In the records below, find the line that contains "to R293) -/" and the line that contains "def Tlb.put (t", then retype exactly those two lines and every line between them.

[Collection entries]
──────

/-! ## The error log (62_platform R855, 12_state R172 to R175) -/

/-- `LogError`: into ELOG0/ECAR0 if free, else ELOG1/ECAR1, else EV; event 0x14 for an ECC error without a log. -/
def State.logError (s : State) (write : Bool) (et : BitVec 2) (syn : BitVec 8) (pa : Word) : State :=
  let e := BitVec.ofBool write ++ et ++ 0#21 ++ syn
  if !s.bcu.bcuctl.getLsbD 28 then
    { s with bcu := { s.bcu with elog0 := e, ecar0 := pa, bcuctl := setBit s.bcu.bcuctl 28 true } }
  else if !s.bcu.bcuctl.getLsbD 29 then
    { s with bcu := { s.bcu with elog1 := e, ecar1 := pa, bcuctl := setBit s.bcu.bcuctl 29 true } }
  else
    let s1 : State := { s with bcu := { s.bcu with bcuctl := setBit s.bcu.bcuctl 30 true } }
    if et = 0b10 then s1 else s1.note 0x14

/-- Log an ECC error: ECAR bits 2:0 are zero (12_state R173). -/
def State.logEcc (s : State) (multi : Bool) (syn : BitVec 8) (req : Word) : State :=
  s.logError false (if multi then 0b01 else 0b00) syn (req &&& 0xFFFFFFF8)

/-- Log a bus abort: all address bits; the syndrome field is undefined, a free value (12_state R172). -/
def State.logAbort (s : State) (write : Bool) (req : Word) : State :=
  (s.logError write 0b10 (s.fresh.extractLsb' 0 8) req).draw 1

/-- An imprecise data abort becomes pending (60_exceptions R716); of two, the one of higher priority stays: an external
abort ranks above a parity error (R714, R717). -/
def State.pend (s : State) (k : AbortKind) : State :=
  { s with pendingAbort := some (if s.pendingAbort = some .external then .external else k) }

/-! ## Requests -/

/-- Does a region hold one of these `n` bytes. -/
def AbortRegion.meets (r : AbortRegion) (pa : Word) (n : Nat) : Bool :=
  decide (pa.toNat ≤ r.last.toNat) && decide (r.first.toNat < pa.toNat + n)

/-- Does the board abort a read (or a write) of these `n` bytes (62_platform R874). -/
def State.busAborts (s : State) (write : Bool) (pa : Word) (n : Nat) : Bool :=
  s.board.abortRegions.any fun r => (if write then r.writes else r.reads) && r.meets pa n

/-- How many of `n` bytes from `pa` up are read (or written) before the board aborts: those of the data cycles, a bus width
each, before the first one it aborts (62_platform R874). `fuel` bounds the data cycles still to come. -/
def State.takenBytes (s : State) (write : Bool) (pa : Word) (n : Nat) : Nat → Nat → Nat
  | 0, k => min k n
  | fuel + 1, k =>
    let w := if s.bus32 then 4 else 8
    if n ≤ k then n
    else if s.busAborts write (pa + BitVec.ofNat 32 k) (min w (n - k)) then k
    else State.takenBytes s write pa n fuel (k + w)

/-- Is ECC generated and checked for an access whose region has P = `p` (62_platform R851): for none while the MMU is
disabled (20_memory R232). -/
def State.eccOn (s : State) (p : Bool) : Bool := p && s.bcu.bcuctl.getLsbD 3 && s.mmuOn

/-- What a read request answers: its bytes, a bus abort, or a multi-bit ECC error. -/
inductive BusReply where
  | data (bs : List Byte) | aborted | multiBit
  deriving DecidableEq, Repr

/-- The bytes, if there are any. -/
def BusReply.bytes : BusReply → Option (List Byte)
  | .data bs => some bs
  | .aborted => none
  | .multiBit => none

/-- Check the blocks of a read: single-bit errors are logged and counted, a multi-bit error is logged and ends the
check (62_platform R856). True when no multi-bit error was met. -/
def eccCheck (req : Word) : List Nat → State → Bool × State
  | [], s => (true, s)
  | b :: bs, s =>
    match s.eccAt b with
    | .good => eccCheck req bs s
    | .dataBit _ y => eccCheck req bs ((s.logEcc false y req).note 0x15)
    | .checkBit y => eccCheck req bs ((s.logEcc false y req).note 0x15)
    | .multi y => (false, s.logEcc true y req)

/-- The byte a checked read delivers: corrected when BCUCTL.SC = 1 (62_platform R856, R859). -/
def State.eccByte (s : State) (pa : Word) : Byte :=
  match s.eccAt (blockOf pa) with
  | .dataBit i _ =>
    if s.bcu.bcuctl.getLsbD 2 && decide (i.toNat / 8 = pa.toNat % 8)
    then s.byteAt pa ^^^ BitVec.twoPow 8 (i.toNat % 8) else s.byteAt pa
  | .good => s.byteAt pa
  | .checkBit _ => s.byteAt pa
  | .multi _ => s.byteAt pa
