-- ==== Sys2Proof/Machine/Mmu.lean ====
section
/-!
DEFINITION. Address translation (21_mmu R260 to R298): the PID remap, the two TLBs, the table walk, the access check,
and the TLB functions of CP15 registers 8 and 10.
-/

namespace Sys2Proof.Machine

/-- `MVA(va)` (11_state R123): the PID replaces VA[31:25] when they are zero. -/
def State.mvaOf (s : State) (va : Word) : Word :=
  if va.extractLsb' 25 7 = 0 then s.cp15.pid.extractLsb' 25 7 ++ va.extractLsb' 0 25 else va

/-! ## TLBs (21_mmu R290 to R293) -/

/-- The address bits a region's base does not hold. -/
def RegionSize.offsetMask : RegionSize → Word
  | .sect => 0x000FFFFF | .large => 0x0000FFFF | .small => 0x00000FFF | .tiny => 0x000003FF

/-- Does a valid entry translate the MVA (R291). -/
def TlbEntry.hits (e : TlbEntry) (mva : Word) : Bool := e.valid && (mva &&& ~~~e.size.offsetMask) == e.mva

/-- The physical address of an MVA in the entry's region (R270). -/
def TlbEntry.physical (e : TlbEntry) (mva : Word) : Word := e.pa ||| (mva &&& e.size.offsetMask)

/-- Place an entry at its index. -/
def Tlb.put (t : Tlb) (e : TlbEntry) : Tlb :=
  { t with entries := e :: t.entries.filter fun x => !(x.index == e.index) }

/-- `TLBFill` (R292). -/
def Tlb.fill (t : Tlb) (e : TlbEntry) : Tlb :=
  { t.put { e with index := t.rr, valid := true, locked := false } with
    rr := if t.rr = 31 then t.lock else t.rr + 1 }

/-- The lock function's placement (R293, R295). -/
def Tlb.fillLocked (t : Tlb) (e : TlbEntry) : Tlb :=
  if t.lock = 31 then { t.put { e with index := 31, valid := true, locked := false } with rr := 31 }
  else { t.put { e with index := t.lock, valid := true, locked := true } with lock := t.lock + 1, rr := 31 }

/-- `InvalidateTLB` (R294): unlocked entries only; the pointers stay (D12). -/
def Tlb.invalidate (t : Tlb) : Tlb :=
  { t with entries := t.entries.map fun e => if e.locked then e else { e with valid := false } }

/-- `InvalidateTLBEntry` (R294): the locked flag is kept. -/
def Tlb.invalidateEntry (t : Tlb) (mva : Word) : Tlb :=
  { t with entries := t.entries.map fun e => if e.hits mva then { e with valid := false } else e }

/-- Unlock (R297): entries stay valid, the lock pointer returns to 0 (D12). -/
def Tlb.unlock (t : Tlb) : Tlb :=
  { t with entries := t.entries.map fun e => { e with locked := false }, lock := 0 }

/-- The instruction (true) or data TLB. -/
def State.tlb (s : State) (instr : Bool) : Tlb := if instr then s.itlb else s.dtlb

/-- Replace the instruction (true) or data TLB. -/
def State.setTlb (s : State) (instr : Bool) (t : Tlb) : State :=
  if instr then { s with itlb := t } else { s with dtlb := t }

/-! ## The table walk (21_mmu R262 to R273) -/

/-- A descriptor read: external memory, ECC as Auxiliary Control P says (R270); `code` is the fault of an external
abort on it, a multi-bit ECC error among them (R273). -/
def readDescriptor (pa : Word) (code : FaultCode) (mva : Word) (domain : BitVec 4) (s : State) : Acc Word :=
  (busRead pa pa 4 (s.cp15.auxControl.getLsbD 1) s).bind fun r s1 =>
    match r with
    | .aborted => .abort { code := code, mva := mva, domain := domain } s1
    | .multiBit => .abort { code := code, mva := mva, domain := domain, ecc := true } s1
    | .data bs => .ok (BitVec.ofNat 32 (assemble s1.bigEndian bs)) s1

/-- One AP field as the four sub-page fields (R267). -/
def apAll (ap : BitVec 2) : BitVec 8 := ap ++ ap ++ ap ++ ap

/-- The entry a section descriptor gives (R262, R270). -/
def sectionEntry (l1 mva : Word) : TlbEntry :=
  { index := 0, valid := true, locked := false, size := .sect,
    mva := mva &&& 0xFFF00000, pa := l1 &&& 0xFFF00000, domain := l1.extractLsb' 5 4, ap := apAll (l1.extractLsb' 10 2),
    x := l1.getLsbD 12, c := l1.getLsbD 3, b := l1.getLsbD 2, p := l1.getLsbD 9 }

/-- The entry a second-level descriptor gives, or none for a fault descriptor (R263 to R265, R270). `coarse` says
which table it stands in. -/
def pageEntry (coarse : Bool) (l1 l2 mva : Word) : Option TlbEntry :=
  let mk (size : RegionSize) (ap : BitVec 8) (x : Bool) : TlbEntry :=
    { index := 0, valid := true, locked := false, size := size,
      mva := mva &&& ~~~size.offsetMask, pa := l2 &&& ~~~size.offsetMask, domain := l1.extractLsb' 5 4, ap := ap,
      x := x, c := l2.getLsbD 3, b := l2.getLsbD 2, p := l1.getLsbD 9 }
  let t := l2.extractLsb' 0 2
  if t = 0b00 then none
  else if t = 0b01 then some (mk .large (l2.extractLsb' 4 8) (l2.getLsbD 12))
  else if t = 0b10 then some (mk .small (l2.extractLsb' 4 8) false)
  else if coarse then some (mk .small (apAll (l2.extractLsb' 4 2)) (l2.getLsbD 6))
  else some (mk .tiny (apAll (l2.extractLsb' 4 2)) (l2.getLsbD 6))

/-- `TranslationWalk` (R270). -/
def walk (mva : Word) (s : State) : Acc TlbEntry :=
  (readDescriptor (s.cp15.ttbr.extractLsb' 14 18 ++ mva.extractLsb' 20 12 ++ 0#2) .extL1 mva 0 s).bind fun l1 s1 =>
    let t := l1.extractLsb' 0 2
    if t = 0b00 then .abort { code := .xlatSection, mva := mva, domain := 0 } s1
    else if t = 0b10 then .ok (sectionEntry l1 mva) s1
    else
      let coarse := decide (t = 0b01)
      let l2addr : Word := if coarse then l1.extractLsb' 10 22 ++ mva.extractLsb' 12 8 ++ 0#2
                           else l1.extractLsb' 12 20 ++ mva.extractLsb' 10 10 ++ 0#2
      (readDescriptor l2addr .extL2 mva (l1.extractLsb' 5 4) s1).bind fun l2 s2 =>
        match pageEntry coarse l1 l2 mva with
        | none => .abort { code := .xlatPage, mva := mva, domain := l1.extractLsb' 5 4 } s2
        | some e => .ok e s2

/-! ## The access check (21_mmu R275 to R277) -/

/-- The AP field that governs an MVA: the quarter of a large or small page (R267). -/
def TlbEntry.apAt (e : TlbEntry) (mva : Word) : BitVec 2 :=
  let q : BitVec 2 := match e.size with
    | .large => mva.extractLsb' 14 2
    | .small => mva.extractLsb' 10 2
    | .sect => 0
    | .tiny => 0
  (e.ap >>> (2 * q.toNat)).extractLsb' 0 2

/-- `Permitted` (R277), S and R being Control bits 8 and 9; `none` for AP = 00 with S = R = 1. -/
def permitted (ap : BitVec 2) (s r write priv : Bool) : Option Bool :=
  if ap = 0b00 then
    (if s && r then none
     else if s then some (priv && !write)
     else if r then some (!write)
     else some false)
  else if ap = 0b01 then some priv
  else if ap = 0b10 then some (priv || !write)
  else some true

/-- `CheckAccess` (R275): domain, then permission. -/
def checkAccess (e : TlbEntry) (mva : Word) (write priv : Bool) (s : State) : Acc Unit :=
  let d := (s.cp15.dacr >>> (2 * e.domain.toNat)).extractLsb' 0 2
  let isSect := e.size == .sect
  if d = 0b11 then .ok () s
  else if d = 0b01 then
    match permitted (e.apAt mva) (s.cp15.control.getLsbD 8) (s.cp15.control.getLsbD 9) write priv with
    | none => .fault .reservedPermission
    | some true => .ok () s
    | some false =>
      .abort { code := if isSect then .permSection else .permPage, mva := mva, domain := e.domain } s
  else .abort { code := if isSect then .domSection else .domPage, mva := mva, domain := e.domain } s

/-! ## Translation -/

/-- A translation's result: the physical address and the region's attributes (20_memory R231). -/
structure Xlat where
  pa : Word
  x : Bool
  c : Bool
  b : Bool
  p : Bool
  deriving DecidableEq, Repr

/-- What an entry answers for an MVA. -/
def TlbEntry.xlat (e : TlbEntry) (mva : Word) : Xlat :=
  { pa := e.physical mva, x := e.x, c := e.c, b := e.b, p := e.p }

/-- Translation of an instruction (true) or data MVA. MMU off: PA = MVA, data X = C = B = 0, instructions cacheable,
no ECC (R282). MMU on: TLB, walk on a miss (PMU events 0x3, 0x4), then the access check. -/
def translate (instr : Bool) (mva : Word) (write priv : Bool) (s : State) : Acc Xlat :=
  if !s.mmuOn then .ok { pa := mva, x := false, c := instr, b := false, p := false } s
  else
    match (s.tlb instr).entries.filter fun e => e.hits mva with
    | [] =>
      (walk mva (s.note (if instr then 0x3 else 0x4))).bind fun e s1 =>
        (checkAccess e mva write priv (s1.setTlb instr ((s1.tlb instr).fill e))).bind fun _ s2 =>
          .ok (e.xlat mva) s2
    | [e] => (checkAccess e mva write priv s).bind fun _ s1 => .ok (e.xlat mva) s1
    | _ :: _ :: _ => .fault .tlbDoubleMatch

/-! ## TLB lock functions (21_mmu R295, R296) -/

/-- The same result, an abort reported as a Lock Abort (60_exceptions R713). -/
def Acc.lockAbort {α : Type} (x : Acc α) : Acc α :=
  match x with
  | .ok v s => .ok v s
  | .abort f s => .abort { f with code := .lock } s
  | .fault e => .fault e
  | .refused e => .refused e

/-- `TranslateAndLock`: an abort of the walk or of the access check, as a read (DESIGN CHOICE, log 55), is a Lock Abort, a
data abort, and no entry is made (60_exceptions R713). The lock of an MVA already resident is ignored, as R299 tells it
(DESIGN CHOICE, log 56). The walk counts as no TLB miss, PMU events 0x3 and 0x4: 12_state R145 and R295 are silent (DESIGN
CHOICE, log 37). -/
def translateAndLock (instr : Bool) (mva : Word) (s : State) : Acc Unit :=
  if !s.mmuOn then .fault .tlbLockMmuOff
  else if (s.tlb instr).entries.any fun e => e.hits mva then .ok () s
  else
    ((walk mva s).bind fun e s1 =>
      (checkAccess e mva false s.priv s1).bind fun _ s2 =>
        .ok () (s2.setTlb instr ((s2.tlb instr).fillLocked e))).lockAbort

end Sys2Proof.Machine
end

──────

● Response to the task:
/-! ## TLBs (21_mmu R290 to R293) -/

/-- The address bits a region's base does not hold. -/
def RegionSize.offsetMask : RegionSize → Word
  | .sect => 0x000FFFFF | .large => 0x0000FFFF | .small => 0x00000FFF | .tiny => 0x000003FF

/-- Does a valid entry translate the MVA (R291). -/
def TlbEntry.hits (e : TlbEntry) (mva : Word) : Bool := e.valid && (mva &&& ~~~e.size.offsetMask) == e.mva

/-- The physical address of an MVA in the entry's region (R270). -/
def TlbEntry.physical (e : TlbEntry) (mva : Word) : Word := e.pa ||| (mva &&& e.size.offsetMask)

/-- Place an entry at its index. -/
def Tlb.put (t : Tlb) (e : TlbEntry) : Tlb :=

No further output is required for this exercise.